UK policy forcing Afghan refugees to seek riskier routes

Refugee groups in the UK have criticized the government’s approach to refugees from Afghanistan, arguing that most refugees remain unsupported, leaving them with no choice but to seek dangerous routes out of the country.

With the UK’s withdrawal from Afghanistan along with the US and other NATO allies in early August, the government announced a “warm welcome to the operation,” targeting Afghans who had been evacuated or relocated as part of the efforts. to protect those who worked with the British government. . This included granting them and their families permanent residence.

But refugee rights groups worry that the vast majority of Afghan refugees face cold boos, starting with those who qualify for the safe path to family reunification in the UK, but are currently unable to apply due to at the closure of the British embassy in Kabul. .

“There are clearly practical and administrative problems with family reunification because there is no administration [in Afghanistan] to process these applications,” Christopher Desira, director of the UK-based immigration law firm Seravos, told TRT World.

A political statement released this week details the government’s plans to resettle and resettle Afghans under two schemes. It includes plans to relocate an additional 5,000 people by the end of the year who worked with the UK under the Afghan Assistance and Resettlement Policy (ARAP), which was launched in April. He also announced funding from local councils to resettle 20,000 Afghans in the next few years, including 5,000 in the first year.

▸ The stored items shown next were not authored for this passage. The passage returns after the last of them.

/-- Firmware: staging, banks and the running image (R168 to R180, R570). -/
structure Fw where
  /-- Function that staged and TOTAL; the pieces staged, by offset and length. -/
  stage : Option (Nat × Nat)
  pieces : List (Nat × Nat)
  run : Option RunImage
  hand : Option Handover
  /-- Banks that failed their last verification. -/
  bad : List Nat
  /-- Proof records: bank, digest, period and presence map. -/
  proofs : List (Nat × BitVec 384 × Nat × W64)
  /-- Banks committed whose image has not run since (R159), and whether a commit has swapped the selector since the
  start. -/
  fresh : List Nat
  swapped : Bool
  /-- A layout mark is to be written after this tick, which holds the start activations (R177). -/
  markDue : Option W64
  deriving DecidableEq, Repr

/-- An enrolled owner key (R507). -/
structure Owner where
  hash : BitVec 384
  img : Bool
  sealing : Bool
  admin : Bool
  deriving DecidableEq, Repr

/-- The trust block's slow state (R159, R160, R251, R504, R507, R508). -/
structure Trust where
  owners : FMap (Option Owner)
  /-- Minimum security versions of key slots 0 to 4. -/
  svnMin : FMap Nat
  /-- Debug access at the next power-up. -/
  debugNext : Bool
  /-- Extensions since power-up, oldest first: register and digest. -/
  hist : List (Nat × BitVec 384)
  lost : Bool
  /-- How far an SPDM connection has negotiated: 1 version, 2 capabilities, 3 algorithms. -/
  conns : FMap Nat
  /-- Holder of an imported key of a volume on a manager: the first 32 bytes of SHA-384 of its public key (R506). -/
  holders : FMap (List Byte)
  /-- Last response for a function's Security Receive. -/
  resp : FMap (Option (List Byte))
  deriving DecidableEq, Repr

/-- A read on the retry ladder: the command, the grain of its range, the frame, and the steps taken (R330). -/
structure Ladder where
  key : W64
  grain : Nat
  loc : W64
  steps : Nat
  deriving DecidableEq, Repr

/-- Media care that the resident set keeps (R286, R336, R337, R344 to R359, R364). -/
structure Care where
  /-- Use of a block by block key: 0 unknown history, 1 free, 2 in an extent, 3 pending erase, 4 retired. -/
  blocks : FMap Nat
  /-- Erase counts. -/
  erases : FMap Nat
  extents : FMap (Option Extent)
  nextSerial : Nat
  /-- Reads on the retry ladder (R330). -/
  ladders : List Ladder
  /-- Level sweeps queued: channel, die, group. -/
  sweeps : List (Nat × Nat × Nat)
  /-- Die groups in which static wear levelling goes on (R347). -/
  wearing : List Nat
  /-- Default sets by channel, die and group, and the sequence of the newest read-level copy (R337). -/
  levels : FMap Nat
  levelSeq : Nat
  /-- Erase counts of the newest checkpoint (R345). -/
  ckpt : Option (FMap Nat)
  /-- Self-test running: code, namespace and starting tick; results, newest first: code, result and segment. -/
  test : Option (Nat × Nat × W64)
  results : List (Nat × Nat × Nat)
  /-- Sanitize status: 0 never, 1 done, 2 in progress. -/
  sanit : Nat
  deriving DecidableEq, Repr

/-- Health history and the minutes of page 0x02 (R246, R361, R535). -/
structure History where
  entries : List (List Byte)
  /-- Operating hour of the newest entry. -/
  hour : Nat
  /-- Counters at the newest entry. -/
  base : FMap W64
  /-- Highest temperatures in the hour, die and package, 1/16 °C, signed. -/
  die : BitVec 16
  pkg : BitVec 16
  /-- Ticks of the current minute, and whether an I/O command was outstanding in it. -/
  ticks : Nat
  busy : Bool
  warnMin : Nat
  critMin : Nat
  deriving DecidableEq, Repr

/-- Flexible Data Placement (R278 to R281). -/
structure Fdp where
  on : Bool
  /-- Events of page 0x23: type, namespace, handle and reclaim group. -/
  events : List (Nat × Nat × Nat × Nat)
  /-- Bytes written by hosts, to media, and erased. -/
  hostBytes : Nat
  mediaBytes : Nat
  erasedBytes : Nat
  deriving DecidableEq, Repr

/-- The device. -/
structure State where
  /-- Commands waiting, first in first out. -/
  pending : List Instr
  /-- The model's own counter into the stream of free values (DESIGN CHOICE, log entry 1). -/
  free : Nat
  out : List Out
  boot : Boot
  tick : W64
  win : Window
  /-- The current tick is a cooling gap (R530). -/
  gap : Bool
  /-- Station registers by 24-bit offset. -/
  regs : FMap W64
  /-- Register values that the next tick boundary applies, by station offset. -/
  regPend : FMap W64
  cores : FMap Core
  /-- Cluster memory, byte offset in cluster c at c × 2^20 (event rings are held per core). -/
  cluster : FMap Byte
  /-- On-chip tundish, 32 MiB. -/
  tun : FMap Byte
  tunBufs : List (Nat × TunBuf)
  /-- Minima by class × 16 + pool × 2 (on-chip) or + 1 (extension) (R480). -/
  tunMin : FMap Nat
  tunMinPend : List (Nat × Nat)
  /-- SRAM words holding bits in error: array × 2^24 + word, with the number of bad bits (R462,
  R466). -/
  sramErr : FMap Nat
  /-- Stuck words of the tundish and the frame buffers, whose buffer or slot is held back from use: array and word (R467). -/
  heldBack : List (Nat × Nat)
  /-- When each repeat tracker entry was last hit, in hits (R463). -/
  rtHit : FMap Nat
  rtClock : Nat
  /-- The first untracked correction of the power cycle has been recorded (R463). -/
  rtUntracked : Bool
  dram : FMap Byte
  dr : DramRas
  /-- Poisoned 64-bit words, by space × 2^48 + address ÷ 8 (R445). -/
  poison : FMap Bool
  ingot : FMap Byte
  nor : FMap Byte
  /-- Pages of the pattern store left in an unknown state, by byte address ÷ 512 (R548, R554). -/
  norUnk : FMap Bool
  pat : Pat
  /-- Delay words of the DRAM lanes, by the value of DRAM_TSEL (R447). -/
  tdly : FMap W64
  /-- A scrub in progress: array, first and last word (R465). -/
  scrub : Option (Nat × Nat × Nat)
  /-- Channel frame buffers: channel × 2^17 + slot × 4,608 + offset. -/
  fbuf : FMap Byte
  rings : FMap RingQ
  haz : List (Nat × HazEntry)
  /-- Mark window entries by number mod 2^21; a listed entry is LIVE (R206). -/
  marks : FMap (Option Mark)
  /-- Counter raise asked through HAZ_WSNFLOOR and not yet durable (R199). -/
  wsnFloor : Option Nat
  /-- Health counters (R360). -/
  health : FMap W64
  /-- qctl changes that the next boundary applies (R97). -/
  qPend : List (Nat × QChange)
  reqs : List Req
  /-- Abort claims of the resident set that the gate holds to the end of the tick: the command, and the Abort that asks for
  it (R99, R240). -/
  aborts : List (W64 × W64)
  /-- The gate has applied the tick's abort claims and takes no claim before the next tick (R99). -/
  gateShut : Bool
  sqs : FMap (Option SQ)
  cqs : FMap (Option CQ)
  cmds : List Cmd
  resets : List Reset
  ctrls : FMap Ctrl
  arbs : FMap Arb
  /-- Credit D of each share holder in units of 1/65,536 of an entry (R488): holder f is function f,
  holder 2,048 + s is slice s. -/
  credit : FMap Nat
  /-- Entries fetched for each holder in the current tick. -/
  taken : FMap Nat
  /-- Entries that may still be fetched in the current tick. -/
  fetchLeft : Nat
  /-- Holder served last, and the holder that began the current tick. -/
  rotLast : Nat
  rotFirst : Option Nat
  /-- Submission queues whose next entry waits for a free hazard entry (R93). -/
  hazStall : List Nat
  span : FMap SpanPort
  spanOut : List SpanTx
  spanIn : List SpanArr
  resOut : List ResTx
  /-- Writes of volume zones under way, in the order of their reservations (R265, R416), and device-wide zones whose open
  stripe has had its parity sent for a Finish (R418). -/
  jobs : List Job
  finishing : List Nat
  /-- GREADs sent in the last 4,096 ticks: tick, and whether one was for a deadline reconstruction (R423). -/
  greads : List (W64 × Bool)
  /-- Next request number by destination, and next arrival number. -/
  spanNum : FMap Nat
  spanArr : Nat
  /-- Duplicate record, newest last, and the generation recorded for each source. -/
  dups : List DupEntry
  dupGen : FMap Nat
  /-- Bytes written to the response log. -/
  rlogPos : Nat
  members : FMap (Option Member)
  /-- On a manager, hops to the peer manager by chain port; 0 where the chain does not reach it (R382). -/
  peerVia : FMap Nat
  /-- ANA groups 1 and 2 (R424). -/
  groups : FMap AnaGroup
  /-- The peer's latest sequence reserve bound (R414). -/
  peerBound : Nat
  /-- The manager has restarted and has not reached its peer since (R428). -/
  returned : Bool
  /-- Entries of page 0xC2, oldest first, of 32 bytes each (R248, R434). -/
  lostRanges : List (List Byte)
  /-- On a worker, location words of the grains it holds for volumes, by volume × 2^48 + member grain
  address; finished member zones, and those that held grains when the preserve state began, by volume ×
  2^29 + member zone (R407 to R409). -/
  wmap : FMap W64
  wfin : FMap Bool
  wheld : List Nat
  /-- The preserve state of R288. -/
  preserve : Bool
  /-- Commands that had been fetched and not settled when it began: key and fetch number (R288). -/
  kept : List (W64 × BitVec 32)
  /-- Metadata records that no data record with their first number has followed yet (R285). -/
  metaOpen : List MetaCommit
  /-- On a worker, the port toward manager A once assigned (R381), the chain and the position. -/
  portA : Option Nat
  /-- Managers to which a RESTART is still to be posted after a controller fault reset (R384, R388). -/
  restartDue : List Nat
  /-- Members from which no report has come and that a PING by every valid route asks: member and tick (R394). -/
  pings : List (Nat × W64)
  chain : Nat
  position : Nat
  /-- Power state of the device, and its last operational state (R526, R527). -/
  power : Nat
  powerOp : Nat
  /-- Next fetch sequence number (R92). -/
  fsn : BitVec 32
  /-- Walker namespace registers by NSID (R116). -/
  ns : FMap NsCfg
  /-- Zone capacity in grains of a volume, by NSID (R257). -/
  volCap : FMap Nat
  /-- Reservation pointers that differ from the write pointer, by device-wide zone (R261). -/
  rsv : FMap (Option Nat)
  /-- Token entries written to each token slot (R274). -/
  tokCount : FMap Nat
  /-- Full zones holding a token slot, in the order they became Full (R275). -/
  fullZones : List Nat
  fam : DieFamily
  params : CareParams
  alm : Almanac
  /-- Dome entries in progress, by dome (R515). -/
  domeEntry : FMap (Option DomeEntry)
  /-- Votes that wait for a dome's wake, by dome, while a wake is in progress (R513). -/
  domeWake : FMap (Option (List (CoreId × Ticket)))
  /-- Clients that agreed to a dome's last entry (R516). -/
  domeAgreed : FMap (List Nat)
  /-- Tick of each sensor's last reading, by sensor number (R141). -/
  readAt : FMap W64
  /-- On-die sensors that have read outside their range (R528). -/
  sensorFail : List Nat
  /-- Successive samples at or above TRIP (R534). -/
  tripCount : Nat
  /-- Last samples of the rise predictor, oldest first (R532). -/
  rise : List Int
  /-- An orderly stop is in force, and the tick from which the device has been cool (R533). -/
  stopped : Bool
  coolSince : Option W64
  /-- Asynchronous events not yet reported, by controller. -/
  events : List (Nat × AsyncEv)
  /-- Dies, by channel × 64 + position. -/
  dies : FMap Die
  chans : FMap Chan
  accs : List VerbAcc
  ldpc : List LdpcReq
  /-- Frames of the NAND array that a program has reached since their block's last erase, by frame
  key; any other frame is as its block is. -/
  nand : FMap NFrame
  /-- Blocks erased and not cut since: true, by block key; any other block's unlisted frames are
  undefined. -/
  blkErased : FMap Bool
  /-- Key vault slots, 0 to 8,191 (R495). -/
  vault : FMap (Option VSlot)
  sessions : List Session
  /-- Ticks of the TRNG restarts of the last second (R500). -/
  trngRestarts : List W64
  /-- Blocks the DRBG may still serve while no reseed is possible; none while reseeds succeed
  (R500). -/
  drbgLeft : Option Nat
  /-- Identity of the running image: its VERSION (R51, R250). -/
  imageId : W64
  /-- Version fuses blown, of 64 (R509, R557). -/
  verFuses : Nat
  nsInfo : FMap (Option NsInfo)
  care : Care
  history : History
  fw : Fw
  trust : Trust
  fdp : Fdp
  /-- Generation of page 0xC2 (R248). -/
  lostGen : Nat
  /-- LBAs of listed ranges written again since they were listed: namespace and LBA (R248). -/
  lostAgain : List (Nat × Nat)
  /-- Parity accumulator of a volume zone's open stripe, by device-wide zone: 16 grains for each parity
  piece (R416). -/
  accum : FMap (List (List Byte))
  /-- Reserve bound last sent to the peer (R414). -/
  boundSent : Nat
  /-- Tick of the last write to a zone, by device-wide zone (R268). -/
  zoneUsed : FMap W64
  /-- The last shutdown was clean: no extent needs recovery (R571). -/
  clean : Bool
  deriving DecidableEq, Repr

“We will not abandon people who have been forced to flee their homes and are now living in terror of what could happen next,” Interior Secretary Priti Patel said when the resettlement plan, which has not yet entered into vigor, was first announced in August.

Afghans left out of the schemes will still be subject to existing family and economic immigration rules. These requirements include a minimum income of £ 18,600 ($ 25,600) per year for any British citizen or permanent resident who wishes to bring a spouse to the UK, with each child being raised.

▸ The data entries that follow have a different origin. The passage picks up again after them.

-- ==== Sys2Proof/Machine/Port.lean ====
section
/-! DEFINITION. The host port: doorbells, arbitration and fetching (R91 to R93, R150, R228 to R233,
R481, R487, R488), instance resets (R217, R490 to R492), shutdown and configuration requests. -/

namespace Sys2Proof.Machine

/-! ## Power states -/

/-- Domes that PS3 and PS4 put down, with the state each takes: clusters 1 to 7 and the cipher engine in retention; in
PS4 DRAM in retention, and the channels, the cipher engine and the ingot store off, and on a standalone device the Span
ports; those of a mis-strapped device stay off throughout (R7, R527, DEDUCED, log entry 163). -/
def State.powerDomes (s : State) (ps : Nat) : List (Nat × Nat) :=
  let clus := (List.range 7).map (fun i => (i + 8, 1))
  if ps = 3 then clus ++ [(23, 1)]
  else if ps = 4 then
    clus ++ [(6, 1), (23, 2), (28, 2)] ++ (List.range 8).map (fun i => (i + 15, 2)) ++
      (if s.role = 0 ∧ s.rfld (sta 0x17 0x18) 0 2 = 0 then (List.range 4).map (fun i => (i + 2, 2)) else [])
  else []

/-- Station offset of DOME_PEV. -/
def domePev : Nat := sta 0xE 0x820

/-- A queue whose core PS3 and PS4 stop: its core lies in clusters 1 to 7. -/
def SQ.stops (q : SQ) : Bool := decide (q.hostId ≠ 0) && decide (8 ≤ q.owner.toNat)

/-- A Span port's link layer after its training. -/
def portReset (_ : Nat) : SpanPort where
  txSeq := 0
  unacked := []
  queue := []
  credit := [512, 512, 64]
  rxSeq := 4095
  since := 0
  held := [0, 0, 0]
  naks := []
  asked := 0
  full := none

def State.sport (s : State) (p : Nat) : SpanPort := FMap.get portReset s.span p
def State.setSport (s : State) (p : Nat) (x : SpanPort) : State := s.putSpan (FMap.set portReset s.span p x)

/-- In PS3 a manager's Span ports that are up run at 32 GT/s x1; on leaving it they return to what training gave (R527). -/
def State.slowLinks (s : State) (slow : Bool) : State :=
  if !s.isManager then s else
  (List.range 4).foldl (fun (s : State) p =>
    let o := sta 0xD (0x100 + 0x40 * p)
    let up := decide (s.rfld o 0 3 = 3)
    match slow, (s.sport p).full with
    | true, none => if up then ((s.setSport p { s.sport p with full := some (s.rfld o 3 4) }).setRfld o 3 2 2).setRfld o 5 2 1 else s
    | false, some v => (if up then s.setRfld o 3 4 v else s).setSport p { s.sport p with full := none }
    | _, _ => s) s

/-- PS2 runs DRAM on timing set B where it is usable, PS0 and PS1 on set A: the change is accepted, as the power state is in
transition (R454, R527). -/
def State.powerDram (s : State) (ps : Nat) : State :=
  let v := s.reg (sta 8 0x10)
  let to_ := b2n (decide (ps = 2))
  if 3 ≤ ps ∨ bit v 0 ∨ bit (s.reg (sta 8 0x18)) 1 ∨ fld v 2 1 = to_ ∨ (ps = 2 ∧ !bit v 5) then s
  else s.setReg (sta 8 0x10) (setFld (setBit v 0 true) 1 1 to_)

/-- The device takes a power state; in PS3 and PS4 the queues of the stopped cores pause and a doorbell
event is armed (R527). -/
def State.setPower (s : State) (ps : Nat) : State :=
  let was := s.powerDomes s.power
  let sleep := decide (3 ≤ ps)
  let wake := decide (3 ≤ s.power) && !sleep && !s.stopped
  let s := ((s.putPower ps).putPowerOp (if ps < 3 then ps else s.powerOp)).putSqs
      (s.sqs.map (fun (p : Nat × Option SQ) => (p.1, p.2.map (fun (q : SQ) =>
      if q.stops then { q with paused := (q.paused || sleep) && !wake } else q))))
  let s := ((if sleep then s.setRfld domePev 12 1 1 else s).slowLinks (decide (ps = 3))).powerDram ps
  let want := s.powerDomes ps
  let s := (was.filter (fun p => !want.any (fun q => decide (q.1 = p.1)))).foldl
    (fun (s : State) p => if s.domeState p.1 = 0 ∨ s.domeBusy p.1 then s else s.startWake p.1 []) s
  (want.foldl (fun (s : State) p => if s.domeBusy p.1 then s else s.domeDown p.1 p.2) s).followBanks

/-- A doorbell event, or a host command, returns the device to its last operational state (R527). -/
def State.powerUp (s : State) : State := if 3 ≤ s.power then s.setPower s.powerOp else s

/-! ## Doorbells -/

/-- The submission queue of a function with a host queue identifier, by device number. -/
def State.sqOf (s : State) (f y : Nat) : Option (Nat × SQ) :=
  (s.sqs.find? (fun p => match p.2 with
    | some q => decide (q.func = f) && decide (q.hostId = y)
    | none => false)).bind (fun p => p.2.map (fun q => (p.1, q)))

In addition, the UK requires individuals applying for family reunification to provide biometrics. While the statement acknowledged that the closure of the British embassy in Kabul made this impossible, it simply discouraged people from filing and paying the application fee “at this time as it will not be taken into account until biometrics is available”.

“The Home Office could have decided to make a decision in principle on the status of individuals and then allow biometrics to be collected in a third country,” Beth Gardiner Smith, president of the refugee charity Safe Passage, wrote on Twitter. “Instead, they have closed this safe route when Afghans need it most because they cannot show a shred of resilience,” he said, adding that “hundreds” of UK citizens or permanent residents have contacted his organization to bring staff. Their families are outside of Afghanistan.

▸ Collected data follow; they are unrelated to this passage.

-- ==== Sys2Proof/Machine/Members.lean ====
section
/-! DEFINITION. Members of an enclosure: enumeration, ASSIGN, routes, lost members and the takeover of a
lost peer's groups (R376 to R382, R392 to R395, R427 to R429). -/

namespace Sys2Proof.Machine

/-- A SPAN_ROUTE word: primary and alternate, each a port with its hops, and the version; LOST is 0. -/
def routeWord (pri alt : Option (Nat × Nat)) (ver : Nat) : W64 :=
  let one (x : Option (Nat × Nat)) : Nat := match x with
    | some (p, _) => p % 4 + 4
    | none => 0
  let hops (x : Option (Nat × Nat)) : Nat := match x with
    | some (_, h) => h % 64
    | none => 0
  w64 (one pri + one alt * 2 ^ 3 + hops pri * 2 ^ 8 + hops alt * 2 ^ 16 + ver % 16 * 2 ^ 24 + ver / 16 % 16 * 2 ^ 28)

/-- What a manager knows of a member. -/
def State.member (s : State) (m : Nat) : Option Member := FMap.get (fun _ => none) s.members m
def State.setMember (s : State) (m : Nat) (x : Option Member) : State :=
  s.putMembers (FMap.set (fun _ => none) s.members m x)

/-- Every Span port is disabled, with one almanac record (R377). -/
def State.disableSpan (s : State) : State :=
  ((List.range 4).foldl (fun s p => if s.spanPresent p then s.linkDown p 0 else s) s).almRecord 0x60 [0, s.reg (spReg 0 8), 0, 0, 0]

/-! ## Routes of a manager -/

/-- Chain ports that reach the peer, the fewest hops first and the lowest port on a tie (R382). -/
def State.peerPorts (s : State) : List (Nat × Nat) :=
  let ps := (List.range 4).filterMap (fun p =>
    let h := FMap.get (fun _ => 0) s.peerVia p
    if h = 0 then none else some (p, h))
  let best (xs : List (Nat × Nat)) : Option (Nat × Nat) := xs.foldl (fun b (x : Nat × Nat) => match b with
    | none => some x
    | some y => if x.2 < y.2 then some x else some y) none
  match best ps with
  | none => []
  | some a => a :: ((best (ps.filter (fun x => x.1 ≠ a.1))).map (fun b => [b])).getD []

/-- The manager's routes to a worker: port c, and the peer's way round by another chain (R382). -/
def State.workerRoute (s : State) (x : Member) : W64 :=
  let h := FMap.get (fun _ => 0) s.peerVia x.chain
  let alt := if h = 0 then none else
    (s.peerPorts.find? (fun p => p.1 ≠ x.chain)).map (fun p => (p.1, p.2 + (h - x.hops)))
  routeWord (some (x.chain, x.hops)) alt x.ver

/-- The routes of every member on a manager, from what enumeration found. -/
def State.managerRoutes (s : State) : State :=
  let s := (s.members.filterMap (fun p => p.2.map (fun x => (p.1, x)))).foldl (fun s (p : Nat × Member) =>
    if p.1 < 2 ∨ s.memberLost p.1 then s else s.setReg (routeReg p.1) (s.workerRoute p.2)) s
  let ps := s.peerPorts
  if ps.isEmpty then s
  else s.setReg (routeReg s.peerId) (routeWord ps[0]? ps[1]? (s.pairVer s.peerId))

/-! ## CHAIN_ENUMERATION -/

/-- Lowest and highest Span version of this device, as IDENT gives them (R388). -/
def verLow : Nat := 0x0100
def verHigh : Nat := 0x0103

/-- The version of the pair, when the ranges overlap; major × 16 + minor (R388). -/
def pairVersion (e : EnumMember) : Option Nat :=
  let v := min verHigh e.verHigh.toNat
  if v < verLow ∨ v < e.verLow.toNat then none else some (v / 256 * 16 + v % 256)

“We have talked to people who say that their relatives will try to move to neighboring countries to see if they can get out of there,” said Desira, “obviously this poses problems for those families, the risk of traveling to those countries and being in those countries illegally in those countries “”.

Large scale displacement

Even before the events that led to the Taliban taking control of the country in August, Afghanistan was facing a mass exodus exacerbated by drought and food shortages. More than 3.5 million people have been internally displaced by the conflict, including some 630,000 since the beginning of the year.

UNHCR, the UN Refugee Agency, has registered 2.6 million Afghan refugees worldwide, of which 2.2 million are in neighboring Iran and Pakistan.

“At the moment, it is not clear how many refugees will try to leave Afghanistan,” Matthew Saltmarsh, a UK spokesman for the agency, told TRT World.

“We have noticed that there has been some movement towards the border recently, but the number of people who have contacted UNHCR in neighboring countries has been limited in recent weeks,” he added. The agency has yet to receive details of how the government’s resettlement plan will work once it is operational, some set by the agency and others according to the government’s own criteria.

“These plans alone will not be sufficient to provide protection for Afghans arriving in the UK,” said Enver Solomon, executive director of Refugee Council Asylum Support, in response to the policy statement. “Through no fault of their own, many Afghans will have no choice but to embark on dangerous journeys in search of safety.”

New bill could criminalise Afghans entering ‘illegally’

Meanwhile, the bill currently in Parliament could put anyone who enters the UK via an illegal route to have their asylum claim deemed inadmissible and risk being imprisoned for up to four years.

“The warm welcome that this government wants to give Afghans about the new schemes is in stark contrast to the proposals of the new ‘Borders Law’ that will cruelly close our door to those who have had to undertake dangerous trips by land to reach Suleiman,” he said. Suleiman.

UNHCR has also criticized the two-tier system that could end up punishing the vast majority of refugees, who do not have access to legal channels, in contravention of international law.

“I find it ironic, to be frank, that the very people that we felt were most affected when we saw them hanging from airplanes in Kabul, or those that we are discussing now about how they should be eliminated … if they stood up and” He made them here, “said Rossella Bagliucci Laure, UNHCR UK Representative. Members of the United States Parliament this week at a meeting of the Select Committee on Home Affairs.